Becoming a parent makes you super emotional. If you're a new Mum, do not watch things like The Wire. I got almost to the end of Season 4 (the one with the kids) and had to shut it off. It's soooooo bleak and awful! Mr Meet-Cute and I went to The Place Beyond the Pines the other night, which was great, but afterwards Mr Meet-Cute told me he couldn't watch things with babies in them anymore. Not that anything bad happens to babies in the movie, but just seeing other babies makes you feel so teary and protective! There was a preview beforehand for the film Broken, which looks amazingly good, but there was a second long shot of a baby in an incubator, which started the tears flowing for me! Because of course, it reminded me of Ray. Also, anything about children in the news, or any kind of violence makes me feel terrible, because you realise that everyone has a mother, and everyone has someone who feels about them how I feel about Ray.

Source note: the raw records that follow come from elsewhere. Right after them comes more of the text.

/-! ### setTxWord -/

@[simp] theorem State.setTxWord_nBuf (s : State) (i : Nat) (v : Word) : (s.setTxWord i v).nBuf = s.nBuf := by
  unfold State.setTxWord; simp
@[simp] theorem State.setTxWord_status (s : State) (i : Nat) (v : Word) : (s.setTxWord i v).status = s.status := by
  unfold State.setTxWord; simp
@[simp] theorem State.setTxWord_device (s : State) (i : Nat) (v : Word) : (s.setTxWord i v).device = s.device := by
  unfold State.setTxWord; simp
@[simp] theorem State.setTxWord_code (s : State) (i : Nat) (v : Word) : (s.setTxWord i v).code = s.code := by
  unfold State.setTxWord; simp
@[simp] theorem State.setTxWord_result16 (s : State) (i : Nat) (v : Word) : (s.setTxWord i v).result16 = s.result16 := by
  unfold State.setTxWord; simp
@[simp] theorem State.setTxWord_diag (s : State) (i : Nat) (v : Word) : (s.setTxWord i v).diag = s.diag := by
  unfold State.setTxWord; simp
@[simp] theorem State.setTxWord_cacheA (s : State) (i : Nat) (v : Word) : (s.setTxWord i v).cacheA = s.cacheA := by
  unfold State.setTxWord; simp
@[simp] theorem State.setTxWord_cacheB (s : State) (i : Nat) (v : Word) : (s.setTxWord i v).cacheB = s.cacheB := by
  unfold State.setTxWord; simp
@[simp] theorem State.setTxWord_sess (s : State) (i : Nat) (v : Word) : (s.setTxWord i v).sess = s.sess := by
  unfold State.setTxWord; simp
@[simp] theorem State.setTxWord_pq (s : State) (i : Nat) (v : Word) : (s.setTxWord i v).pq = s.pq := by
  unfold State.setTxWord; simp
@[simp] theorem State.setTxWord_latch (s : State) (i : Nat) (v : Word) : (s.setTxWord i v).latch = s.latch := by
  unfold State.setTxWord; simp
@[simp] theorem State.setTxWord_stuck (s : State) (i : Nat) (v : Word) : (s.setTxWord i v).stuck = s.stuck := by
  unfold State.setTxWord; simp
@[simp] theorem State.setTxWord_inReset (s : State) (i : Nat) (v : Word) : (s.setTxWord i v).inReset = s.inReset := by
  unfold State.setTxWord; simp
@[simp] theorem State.setTxWord_faults (s : State) (i : Nat) (v : Word) : (s.setTxWord i v).faults = s.faults := by
  unfold State.setTxWord; simp
@[simp] theorem State.setTxWord_faultRecord (s : State) (i : Nat) (v : Word) : (s.setTxWord i v).faultRecord = s.faultRecord := by
  unfold State.setTxWord; simp
@[simp] theorem State.setTxWord_history (s : State) (i : Nat) (v : Word) : (s.setTxWord i v).history = s.history := by
  unfold State.setTxWord; simp
@[simp] theorem State.setTxWord_bus (s : State) (i : Nat) (v : Word) : (s.setTxWord i v).bus = s.bus := by
  unfold State.setTxWord; simp
@[simp] theorem State.setTxWord_script (s : State) (i : Nat) (v : Word) : (s.setTxWord i v).script = s.script := by
  unfold State.setTxWord; simp
@[simp] theorem State.setTxWord_answers (s : State) (i : Nat) (v : Word) : (s.setTxWord i v).answers = s.answers := by
  unfold State.setTxWord; simp
@[simp] theorem State.setTxWord_reads (s : State) (i : Nat) (v : Word) : (s.setTxWord i v).reads = s.reads := by
  unfold State.setTxWord; simp
@[simp] theorem State.setTxWord_draws (s : State) (i : Nat) (v : Word) : (s.setTxWord i v).draws = s.draws := by
  unfold State.setTxWord; simp

/-! ### windowWrite -/

@[simp] theorem State.windowWrite_nBuf (s : State) (off : Nat) (v : Word) : (s.windowWrite off v).nBuf = s.nBuf := by
  unfold State.windowWrite; split_ifs <;> simp
@[simp] theorem State.windowWrite_code (s : State) (off : Nat) (v : Word) : (s.windowWrite off v).code = s.code := by
  unfold State.windowWrite; split_ifs <;> simp
@[simp] theorem State.windowWrite_result16 (s : State) (off : Nat) (v : Word) : (s.windowWrite off v).result16 = s.result16 := by
  unfold State.windowWrite; split_ifs <;> simp
@[simp] theorem State.windowWrite_diag (s : State) (off : Nat) (v : Word) : (s.windowWrite off v).diag = s.diag := by
  unfold State.windowWrite; split_ifs <;> simp
@[simp] theorem State.windowWrite_cacheA (s : State) (off : Nat) (v : Word) : (s.windowWrite off v).cacheA = s.cacheA := by
  unfold State.windowWrite; split_ifs <;> simp
@[simp] theorem State.windowWrite_cacheB (s : State) (off : Nat) (v : Word) : (s.windowWrite off v).cacheB = s.cacheB := by
  unfold State.windowWrite; split_ifs <;> simp
@[simp] theorem State.windowWrite_sess (s : State) (off : Nat) (v : Word) : (s.windowWrite off v).sess = s.sess := by
  unfold State.windowWrite; split_ifs <;> simp
@[simp] theorem State.windowWrite_pq (s : State) (off : Nat) (v : Word) : (s.windowWrite off v).pq = s.pq := by
  unfold State.windowWrite; split_ifs <;> simp
@[simp] theorem State.windowWrite_latch (s : State) (off : Nat) (v : Word) : (s.windowWrite off v).latch = s.latch := by
  unfold State.windowWrite; split_ifs <;> simp
@[simp] theorem State.windowWrite_stuck (s : State) (off : Nat) (v : Word) : (s.windowWrite off v).stuck = s.stuck := by
  unfold State.windowWrite; split_ifs <;> simp
@[simp] theorem State.windowWrite_inReset (s : State) (off : Nat) (v : Word) : (s.windowWrite off v).inReset = s.inReset := by
  unfold State.windowWrite; split_ifs <;> simp
@[simp] theorem State.windowWrite_faults (s : State) (off : Nat) (v : Word) : (s.windowWrite off v).faults = s.faults := by
  unfold State.windowWrite; split_ifs <;> simp
@[simp] theorem State.windowWrite_faultRecord (s : State) (off : Nat) (v : Word) : (s.windowWrite off v).faultRecord = s.faultRecord := by
  unfold State.windowWrite; split_ifs <;> simp
@[simp] theorem State.windowWrite_history (s : State) (off : Nat) (v : Word) : (s.windowWrite off v).history = s.history := by
  unfold State.windowWrite; split_ifs <;> simp
@[simp] theorem State.windowWrite_bus (s : State) (off : Nat) (v : Word) : (s.windowWrite off v).bus = s.bus := by
  unfold State.windowWrite; split_ifs <;> simp
@[simp] theorem State.windowWrite_script (s : State) (off : Nat) (v : Word) : (s.windowWrite off v).script = s.script := by
  unfold State.windowWrite; split_ifs <;> simp
@[simp] theorem State.windowWrite_answers (s : State) (off : Nat) (v : Word) : (s.windowWrite off v).answers = s.answers := by
  unfold State.windowWrite; split_ifs <;> simp
@[simp] theorem State.windowWrite_reads (s : State) (off : Nat) (v : Word) : (s.windowWrite off v).reads = s.reads := by
  unfold State.windowWrite; split_ifs <;> simp
@[simp] theorem State.windowWrite_draws (s : State) (off : Nat) (v : Word) : (s.windowWrite off v).draws = s.draws := by
  unfold State.windowWrite; split_ifs <;> simp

Ray is past his due date now, but because he's still having trouble with taking his feeds properly we haven't been able to bring him home. He's been fed all this time through a nasal gastric tube, which goes in his nose to his tummy, and my expressed breast milk gets put in the end. By now he should be taking bottles and/or breastfeeding, but for some reason it's taking him a long time to get the hang of it. He just doesn't seem that hungry, which surprises me as both his parents are huge greedy guts's! Because everything else is fine with him we should be able to take him home this week with the nasal gastric tube still in, and we can continue trying to get him taking just the bottle and breastfeeding while he's home. We just want him home now, he's so alert and aware now, he needs to come home!

2 comments:

  1. Great Post Banana Meet Cute. Ray has definitely made me appreciate the amazingly fine line that has to be walked in order for life to exist in the first place, and with Ray the odds were not perfect which makes him just a touch more special than others. Looking forward to him coming home so much.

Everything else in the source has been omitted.